The one she dug as a girl.
Is about to be unearthed…
Why did she dig a grave in the first place you ask?
After the trauma, something had to be buried.
A grave for her or a grave for IT.
So she dug IT a grave.
With no help at all.
No one to tell.
Who would believe her anyways?
Wiping her hands clean, dirt on her jeans.
She walks away and doesn’t look back.
But IT has an odd way of following her.
IT follows her when she walks alone at night.
Bushes rustling. Shadows jumping. Street lights flickering. Out.
Her heart racing. Mouth dry. Keys clenched tight in her fist.
Overwhelming fear.
Wishing she buried herself instead.
This is what IT wants.
Time passes.
She is ready to tell her friends about IT.
Most of them are on her side.
They tell her to leave the grave alone, “it wasn’t your fault.”
IT wasn’t her fault.
But still the grave she dug as a girl is there.
Rotting. Haunting. Waiting.
She knows she has to face IT.
Why did she dig a grave in the first place you ask?
She returns to the grave.
Shovel in hand.
Digging IT up.
Tears and sweat on her face.
The air sticking to her skin, thick and heavy as she tries to breathe.
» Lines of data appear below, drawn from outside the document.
-- ==== Sys2Proof/Laws/Flash.lean ====
section
/-!
SUPPORT. The flash cells: every operation keeps the canonical form, a byte read after a write is the byte written, and
every other byte reads as before.
-/

namespace Sys2Proof.Machine

/-! ### The canonical form -/

theorem cellsOf_mem {c : Host.Cell} : ∀ {vs : List Byte} {a : Nat}, c ∈ cellsOf a vs →
    a ≤ c.1 ∧ c.1 < a + vs.length ∧ c.2 ≠ erasedByte
  | [], _, h => by simp [cellsOf] at h
  | v :: vs, a, h => by
    rw [cellsOf] at h
    split at h
    · have := cellsOf_mem h
      simp only [List.length_cons]; exact ⟨by omega, by omega, this.2.2⟩
    · rename_i hv
      rcases List.mem_cons.mp h with rfl | h
      · simp only [List.length_cons]; exact ⟨le_refl _, by omega, hv⟩
      · have := cellsOf_mem h
        simp only [List.length_cons]; exact ⟨by omega, by omega, this.2.2⟩

theorem cellsOf_rising : ∀ (vs : List Byte) (a : Nat),
    List.Pairwise (fun c d : Host.Cell => c.1 < d.1) (cellsOf a vs)
  | [], _ => List.Pairwise.nil
  | v :: vs, a => by
    rw [cellsOf]
    split
    · exact cellsOf_rising vs (a + 1)
    · exact List.Pairwise.cons (fun d hd => by have := (cellsOf_mem hd).1; simp only; omega) (cellsOf_rising vs (a + 1))

/-- A write of a run of bytes keeps the canonical form. -/
theorem CellsWf.writeRun {m : List Host.Cell} (h : CellsWf m) (a : Nat) (vs : List Byte) : CellsWf (writeRun m a vs) := by
  obtain ⟨hp, hv⟩ := h
  refine ⟨?_, ?_⟩
  · unfold Sys2Proof.Machine.writeRun
    rw [List.append_assoc, List.pairwise_append, List.pairwise_append]
    refine ⟨hp.filter _, ⟨cellsOf_rising vs a, hp.filter _, ?_⟩, ?_⟩
    · intro c hc d hd
      have h1 := cellsOf_mem hc
      have h2 : a + vs.length ≤ d.1 := by simpa using (List.mem_filter.mp hd).2
      omega
    · intro c hc d hd
      have h1 : c.1 < a := by simpa using (List.mem_filter.mp hc).2
      rcases List.mem_append.mp hd with hd | hd
      · have h2 := cellsOf_mem hd; omega
      · have h2 : a + vs.length ≤ d.1 := by simpa using (List.mem_filter.mp hd).2
        omega
  · intro c hc
    unfold Sys2Proof.Machine.writeRun at hc
    rcases List.mem_append.mp hc with hc | hc
    · rcases List.mem_append.mp hc with hc | hc
      · exact hv c (List.mem_filter.mp hc).1
      · exact (cellsOf_mem hc).2.2
    · exact hv c (List.mem_filter.mp hc).1

/-- An erase keeps the canonical form. -/
theorem CellsWf.eraseRun {m : List Host.Cell} (h : CellsWf m) (a n : Nat) : CellsWf (eraseRun m a n) := by
  obtain ⟨hp, hv⟩ := h
  refine ⟨?_, ?_⟩
  · unfold Sys2Proof.Machine.eraseRun
    rw [List.pairwise_append]
    refine ⟨hp.filter _, hp.filter _, ?_⟩
    intro c hc d hd
    have h1 : c.1 < a := by simpa using (List.mem_filter.mp hc).2
    have h2 : a + n ≤ d.1 := by simpa using (List.mem_filter.mp hd).2
    omega
  · intro c hc
    unfold Sys2Proof.Machine.eraseRun at hc
    rcases List.mem_append.mp hc with hc | hc <;> exact hv c (List.mem_filter.mp hc).1

/-- The start of a page program keeps the canonical form. -/
theorem Flash.beginProgram_wf {f : Flash} (h : CellsWf f.cells) (p : Nat) (r : StagedRecord) :
    CellsWf (f.beginProgram p r).cells :=
  (h.eraseRun ..).writeRun ..

/-- A committed page program keeps the canonical form. -/
theorem Flash.commit_wf {f : Flash} (h : CellsWf f.cells) (p : Nat) (r : StagedRecord) : CellsWf (f.commit p r).cells :=
  CellsWf.writeRun h _ _

/-- The reset state's flash has the canonical form. -/
theorem State.reset_cellsWf : CellsWf State.reset.flash.cells := by
  simp [CellsWf, State.reset, State.afterReset]

/-! ### Reading one byte -/

theorem readCell_not_mem {b : Nat} : ∀ {m : List Host.Cell}, (∀ c ∈ m, c.1 ≠ b) → readCell m b = erasedByte
  | [], _ => rfl
  | (a, v) :: m, h => by
    have h1 : a ≠ b := h (a, v) (by simp)
    rw [readCell, if_neg h1]
    exact readCell_not_mem fun c hc => h c (List.mem_cons_of_mem _ hc)

theorem readCell_append_left {b : Nat} {n : List Host.Cell} : ∀ {m : List Host.Cell}, (∀ c ∈ m, c.1 ≠ b) →
    readCell (m ++ n) b = readCell n b
  | [], _ => rfl
  | (a, v) :: m, h => by
    have h1 : a ≠ b := h (a, v) (by simp)
    rw [List.cons_append, readCell, if_neg h1]
    exact readCell_append_left fun c hc => h c (List.mem_cons_of_mem _ hc)

theorem readCell_append_right {b : Nat} {n : List Host.Cell} (hn : ∀ c ∈ n, c.1 ≠ b) : ∀ {m : List Host.Cell},
    readCell (m ++ n) b = readCell m b
  | [] => readCell_not_mem hn
  | (a, v) :: m => by
    rw [List.cons_append, readCell, readCell, readCell_append_right hn]

theorem readCell_filter {b : Nat} {p : Host.Cell → Bool} (hp : ∀ v, p (b, v) = true) : ∀ {m : List Host.Cell},
    readCell (m.filter p) b = readCell m b
  | [] => rfl
  | (a, v) :: m => by
    by_cases h : a = b
    · subst h
      rw [List.filter_cons, if_pos (hp v), readCell, readCell, if_pos rfl, if_pos rfl]
    · rw [List.filter_cons]
      split
      · rw [readCell, readCell, if_neg h, if_neg h, readCell_filter hp]
      · rw [readCell, if_neg h, readCell_filter hp]

theorem readCell_cellsOf : ∀ {vs : List Byte} {a i : Nat}, i < vs.length → readCell (cellsOf a vs) (a + i) = vs.getD i erasedByte
  | [], _, _, h => by simp at h
  | v :: vs, a, 0, _ => by
    rw [cellsOf]
    split
    · rename_i hv
      rw [readCell_not_mem fun c hc => by have := (cellsOf_mem hc).1; omega]
      simp [hv]
    · simp [readCell]
  | v :: vs, a, i + 1, h => by
    have hi : i < vs.length := by simpa using h
    have e : a + (i + 1) = (a + 1) + i := by omega
    rw [cellsOf, e]
    split
    · rw [readCell_cellsOf hi]; simp
    · rw [readCell, if_neg (by omega), readCell_cellsOf hi]; simp

/-- Inside the run, the byte written is read back. -/
theorem readCell_writeRun_inside (m : List Host.Cell) {a i : Nat} {vs : List Byte} (h : i < vs.length) :
    readCell (writeRun m a vs) (a + i) = vs.getD i erasedByte := by
  unfold writeRun
  rw [readCell_append_right, readCell_append_left, readCell_cellsOf h]
  · intro c hc
    have : c.1 < a := by simpa using (List.mem_filter.mp hc).2
    omega
  · intro c hc
    have : a + vs.length ≤ c.1 := by simpa using (List.mem_filter.mp hc).2
    omega

/-- Outside the run, every byte reads as before. -/
theorem readCell_writeRun_outside (m : List Host.Cell) {a b : Nat} {vs : List Byte} (h : b < a ∨ a + vs.length ≤ b) :
    readCell (writeRun m a vs) b = readCell m b := by
  unfold writeRun
  rcases h with h | h
  · rw [List.append_assoc, readCell_append_right, readCell_filter (fun v => by simpa using h)]
    intro c hc
    rcases List.mem_append.mp hc with hc | hc
    · have := (cellsOf_mem hc).1; omega
    · have : a + vs.length ≤ c.1 := by simpa using (List.mem_filter.mp hc).2
      omega
  · rw [readCell_append_left, readCell_filter (fun v => by simpa using h)]
    intro c hc
    rcases List.mem_append.mp hc with hc | hc
    · have : c.1 < a := by simpa using (List.mem_filter.mp hc).2
      omega
    · have := (cellsOf_mem hc).2.1; omega

/-- Inside an erased range, every byte reads as erased. -/
theorem readCell_eraseRun_inside (m : List Host.Cell) {a b n : Nat} (h : a ≤ b ∧ b < a + n) :
    readCell (eraseRun m a n) b = erasedByte := by
  apply readCell_not_mem
  intro c hc
  unfold eraseRun at hc
  rcases List.mem_append.mp hc with hc | hc
  · have : c.1 < a := by simpa using (List.mem_filter.mp hc).2
    omega
  · have : a + n ≤ c.1 := by simpa using (List.mem_filter.mp hc).2
    omega

/-- Outside an erased range, every byte reads as before. -/
theorem readCell_eraseRun_outside (m : List Host.Cell) {a b n : Nat} (h : b < a ∨ a + n ≤ b) :
    readCell (eraseRun m a n) b = readCell m b := by
  unfold eraseRun
  rcases h with h | h
  · rw [readCell_append_right, readCell_filter (fun v => by simpa using h)]
    intro c hc
    have : a + n ≤ c.1 := by simpa using (List.mem_filter.mp hc).2
    omega
  · rw [readCell_append_left, readCell_filter (fun v => by simpa using h)]
    intro c hc
    have : c.1 < a := by simpa using (List.mem_filter.mp hc).2
    omega

/-! ### Reading a run of bytes -/

theorem fillRun_eq : ∀ (n a : Nat) (m : List Host.Cell), List.Pairwise (fun c d : Host.Cell => c.1 < d.1) m →
    (∀ c ∈ m, a ≤ c.1) → fillRun n a m = (List.range n).map fun i => readCell m (a + i)
  | 0, _, _, _, _ => rfl
  | n + 1, a, [], _, _ => by
    rw [fillRun, fillRun_eq n (a + 1) [] List.Pairwise.nil (by simp), List.range_succ_eq_map]
    simp [readCell, Function.comp_def]
  | n + 1, a, (b, v) :: m, hp, ha => by
    have hb : a ≤ b := ha (b, v) (by simp)
    have hm : ∀ c ∈ m, b < c.1 := fun c hc => (List.pairwise_cons.mp hp).1 c hc
    rw [fillRun, List.range_succ_eq_map]
    split
    · rename_i h
      subst h
      rw [fillRun_eq n (b + 1) m (List.pairwise_cons.mp hp).2 (fun c hc => by have := hm c hc; omega)]
      simp only [List.map_cons, List.map_map, readCell, Nat.add_zero, if_pos]
      refine congrArg _ (List.map_congr_left fun i _ => ?_)
      simp only [Function.comp_apply]
      rw [if_neg (by omega)]
      congr 1; omega
    · rename_i h
      rw [fillRun_eq n (a + 1) ((b, v) :: m) hp (fun c hc => by
        rcases List.mem_cons.mp hc with rfl | hc
        · simp only; omega
        · have := hm c hc; omega)]
      simp only [List.map_cons, List.map_map]
      have h0 : readCell ((b, v) :: m) (a + 0) = erasedByte := by
        apply readCell_not_mem
        intro c hc
        rcases List.mem_cons.mp hc with rfl | hc
        · simp only; omega
        · have := hm c hc; omega
      rw [h0]
      refine congrArg _ (List.map_congr_left fun i _ => ?_)
      simp only [Function.comp_apply]
      congr 1; omega

/-- A run of bytes is its bytes read one by one. -/
theorem readRun_eq {m : List Host.Cell} (h : CellsWf m) (a n : Nat) :
    readRun m a n = (List.range n).map fun i => readCell m (a + i) := by
  unfold readRun
  rw [fillRun_eq n a _ (h.1.filter _) (fun c hc => by simpa using (List.mem_filter.mp hc).2)]
  refine List.map_congr_left fun i _ => ?_
  exact readCell_filter (fun v => by simp)

theorem readRun_length {m : List Host.Cell} (h : CellsWf m) (a n : Nat) : (readRun m a n).length = n := by
  rw [readRun_eq h]; simp

end Sys2Proof.Machine
end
Flashes coming back. Fear. Shame. Hate. IT. IT. IT.
She wants to jump into the grave.
But this grave is not for her.
IT never was.
She looks in now, surprised
This grave looks sweet and tender
A young version of herself, innocent, bruised.
IT took a piece of her and she left it here.
She looks at it.
Shows it how strong, beautiful, trusting, kind and full of life she is now.
She forgives it.
Recognises it as a part of her.
She welcomes herself back with open arms.
Then, finally
She feels free.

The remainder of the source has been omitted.